=== EXERCISE GOAL ===
The entries below contain a stretch that opens with the line containing "def dDS (ws" and closes with the line containing "def descWords (w0"; set down that stretch exactly, both ends included, and nothing else.
##### RECORDED INFORMATION
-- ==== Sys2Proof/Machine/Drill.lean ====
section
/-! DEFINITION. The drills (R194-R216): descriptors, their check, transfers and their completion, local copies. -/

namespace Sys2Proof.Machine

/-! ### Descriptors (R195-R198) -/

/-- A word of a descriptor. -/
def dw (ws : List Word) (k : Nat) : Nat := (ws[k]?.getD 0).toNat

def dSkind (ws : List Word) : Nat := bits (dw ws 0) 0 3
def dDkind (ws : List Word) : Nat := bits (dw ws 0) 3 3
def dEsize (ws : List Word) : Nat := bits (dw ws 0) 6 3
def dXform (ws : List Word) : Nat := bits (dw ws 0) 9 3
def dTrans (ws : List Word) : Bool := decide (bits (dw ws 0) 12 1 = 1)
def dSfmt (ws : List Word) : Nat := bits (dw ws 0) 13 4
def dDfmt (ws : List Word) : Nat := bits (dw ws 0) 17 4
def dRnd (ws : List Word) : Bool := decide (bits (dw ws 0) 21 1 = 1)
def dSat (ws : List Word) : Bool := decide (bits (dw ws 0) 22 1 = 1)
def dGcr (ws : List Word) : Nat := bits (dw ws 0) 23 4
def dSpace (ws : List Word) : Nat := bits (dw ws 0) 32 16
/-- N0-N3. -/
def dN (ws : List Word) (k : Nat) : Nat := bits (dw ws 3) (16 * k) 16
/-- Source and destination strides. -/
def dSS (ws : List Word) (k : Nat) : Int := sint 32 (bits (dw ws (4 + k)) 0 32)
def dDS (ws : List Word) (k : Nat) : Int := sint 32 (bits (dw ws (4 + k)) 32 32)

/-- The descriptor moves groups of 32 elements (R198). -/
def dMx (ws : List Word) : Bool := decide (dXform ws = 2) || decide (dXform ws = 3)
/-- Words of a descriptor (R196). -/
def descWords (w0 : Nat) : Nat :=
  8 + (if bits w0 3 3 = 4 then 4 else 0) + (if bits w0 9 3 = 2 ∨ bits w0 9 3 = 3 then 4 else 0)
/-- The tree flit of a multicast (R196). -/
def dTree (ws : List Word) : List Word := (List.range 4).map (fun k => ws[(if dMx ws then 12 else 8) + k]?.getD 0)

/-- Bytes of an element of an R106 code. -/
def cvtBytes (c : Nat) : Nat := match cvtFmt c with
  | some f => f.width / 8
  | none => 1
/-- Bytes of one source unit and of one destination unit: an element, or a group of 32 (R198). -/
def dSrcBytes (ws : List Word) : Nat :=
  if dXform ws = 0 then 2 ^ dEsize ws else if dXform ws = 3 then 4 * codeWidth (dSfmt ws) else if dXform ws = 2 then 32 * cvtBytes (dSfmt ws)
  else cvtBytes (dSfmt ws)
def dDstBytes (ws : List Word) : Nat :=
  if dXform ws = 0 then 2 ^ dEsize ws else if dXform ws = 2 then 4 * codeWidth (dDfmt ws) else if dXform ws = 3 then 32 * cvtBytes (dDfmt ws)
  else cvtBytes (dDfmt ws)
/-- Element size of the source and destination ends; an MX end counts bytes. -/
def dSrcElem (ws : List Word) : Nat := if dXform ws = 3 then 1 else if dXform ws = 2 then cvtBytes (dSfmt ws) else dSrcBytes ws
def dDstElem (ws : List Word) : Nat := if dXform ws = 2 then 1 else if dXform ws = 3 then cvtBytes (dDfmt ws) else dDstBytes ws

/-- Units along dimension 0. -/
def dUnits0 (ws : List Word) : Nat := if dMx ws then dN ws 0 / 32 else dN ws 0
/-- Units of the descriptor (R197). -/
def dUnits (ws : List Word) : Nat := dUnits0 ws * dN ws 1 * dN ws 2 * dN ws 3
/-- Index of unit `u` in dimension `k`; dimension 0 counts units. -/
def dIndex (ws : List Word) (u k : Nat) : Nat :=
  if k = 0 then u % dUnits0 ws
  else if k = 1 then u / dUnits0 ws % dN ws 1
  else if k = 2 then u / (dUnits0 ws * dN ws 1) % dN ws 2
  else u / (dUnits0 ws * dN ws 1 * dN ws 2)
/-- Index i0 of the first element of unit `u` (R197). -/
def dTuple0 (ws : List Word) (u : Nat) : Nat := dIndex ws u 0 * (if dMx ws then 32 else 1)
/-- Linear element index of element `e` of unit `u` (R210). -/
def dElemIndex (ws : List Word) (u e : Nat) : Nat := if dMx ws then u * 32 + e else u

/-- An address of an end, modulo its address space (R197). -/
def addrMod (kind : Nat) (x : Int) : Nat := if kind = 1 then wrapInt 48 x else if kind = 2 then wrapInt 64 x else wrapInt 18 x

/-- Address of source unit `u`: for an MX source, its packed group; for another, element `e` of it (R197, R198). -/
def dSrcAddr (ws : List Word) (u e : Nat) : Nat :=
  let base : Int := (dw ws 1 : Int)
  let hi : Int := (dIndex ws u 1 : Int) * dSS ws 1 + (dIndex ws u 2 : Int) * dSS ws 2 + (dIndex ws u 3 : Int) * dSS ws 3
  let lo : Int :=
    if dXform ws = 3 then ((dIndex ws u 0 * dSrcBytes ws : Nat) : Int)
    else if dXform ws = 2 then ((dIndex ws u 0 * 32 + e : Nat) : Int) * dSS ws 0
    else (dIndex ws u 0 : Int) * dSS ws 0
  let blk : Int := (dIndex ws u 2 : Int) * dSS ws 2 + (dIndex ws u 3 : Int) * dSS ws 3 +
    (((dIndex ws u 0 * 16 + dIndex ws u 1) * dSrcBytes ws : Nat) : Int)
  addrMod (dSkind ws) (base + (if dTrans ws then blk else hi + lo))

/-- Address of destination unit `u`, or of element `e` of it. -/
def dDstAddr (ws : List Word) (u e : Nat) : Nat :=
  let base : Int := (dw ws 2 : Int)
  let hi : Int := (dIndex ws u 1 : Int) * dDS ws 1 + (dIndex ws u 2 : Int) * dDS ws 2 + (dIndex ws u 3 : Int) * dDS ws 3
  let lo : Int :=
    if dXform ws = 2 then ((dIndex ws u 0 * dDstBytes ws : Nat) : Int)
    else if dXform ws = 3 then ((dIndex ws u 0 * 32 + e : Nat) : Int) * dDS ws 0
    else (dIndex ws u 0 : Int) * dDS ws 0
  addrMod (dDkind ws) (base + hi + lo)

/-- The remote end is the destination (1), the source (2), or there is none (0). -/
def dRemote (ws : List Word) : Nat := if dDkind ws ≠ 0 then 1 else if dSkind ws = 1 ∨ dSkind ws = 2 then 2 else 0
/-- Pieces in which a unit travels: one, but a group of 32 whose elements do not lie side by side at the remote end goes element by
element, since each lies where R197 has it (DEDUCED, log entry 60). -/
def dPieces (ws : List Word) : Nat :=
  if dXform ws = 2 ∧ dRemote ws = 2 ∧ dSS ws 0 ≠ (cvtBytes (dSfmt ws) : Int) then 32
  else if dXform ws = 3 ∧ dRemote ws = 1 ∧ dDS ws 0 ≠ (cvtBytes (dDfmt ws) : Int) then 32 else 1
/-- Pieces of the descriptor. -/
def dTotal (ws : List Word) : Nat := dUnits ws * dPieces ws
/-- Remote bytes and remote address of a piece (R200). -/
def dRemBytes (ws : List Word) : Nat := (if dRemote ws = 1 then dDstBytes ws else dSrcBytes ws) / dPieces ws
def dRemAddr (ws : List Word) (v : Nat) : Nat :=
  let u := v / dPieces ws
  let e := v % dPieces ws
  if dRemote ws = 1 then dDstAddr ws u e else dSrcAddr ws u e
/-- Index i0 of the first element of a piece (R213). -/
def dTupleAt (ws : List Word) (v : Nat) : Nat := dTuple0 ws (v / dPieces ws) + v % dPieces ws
##########
=== SOLUTION ===
def dDS (ws : List Word) (k : Nat) : Int := sint 32 (bits (dw ws (4 + k)) 32 32)

/-- The descriptor moves groups of 32 elements (R198). -/
def dMx (ws : List Word) : Bool := decide (dXform ws = 2) || decide (dXform ws = 3)
/-- Words of a descriptor (R196). -/
def descWords (w0 : Nat) : Nat :=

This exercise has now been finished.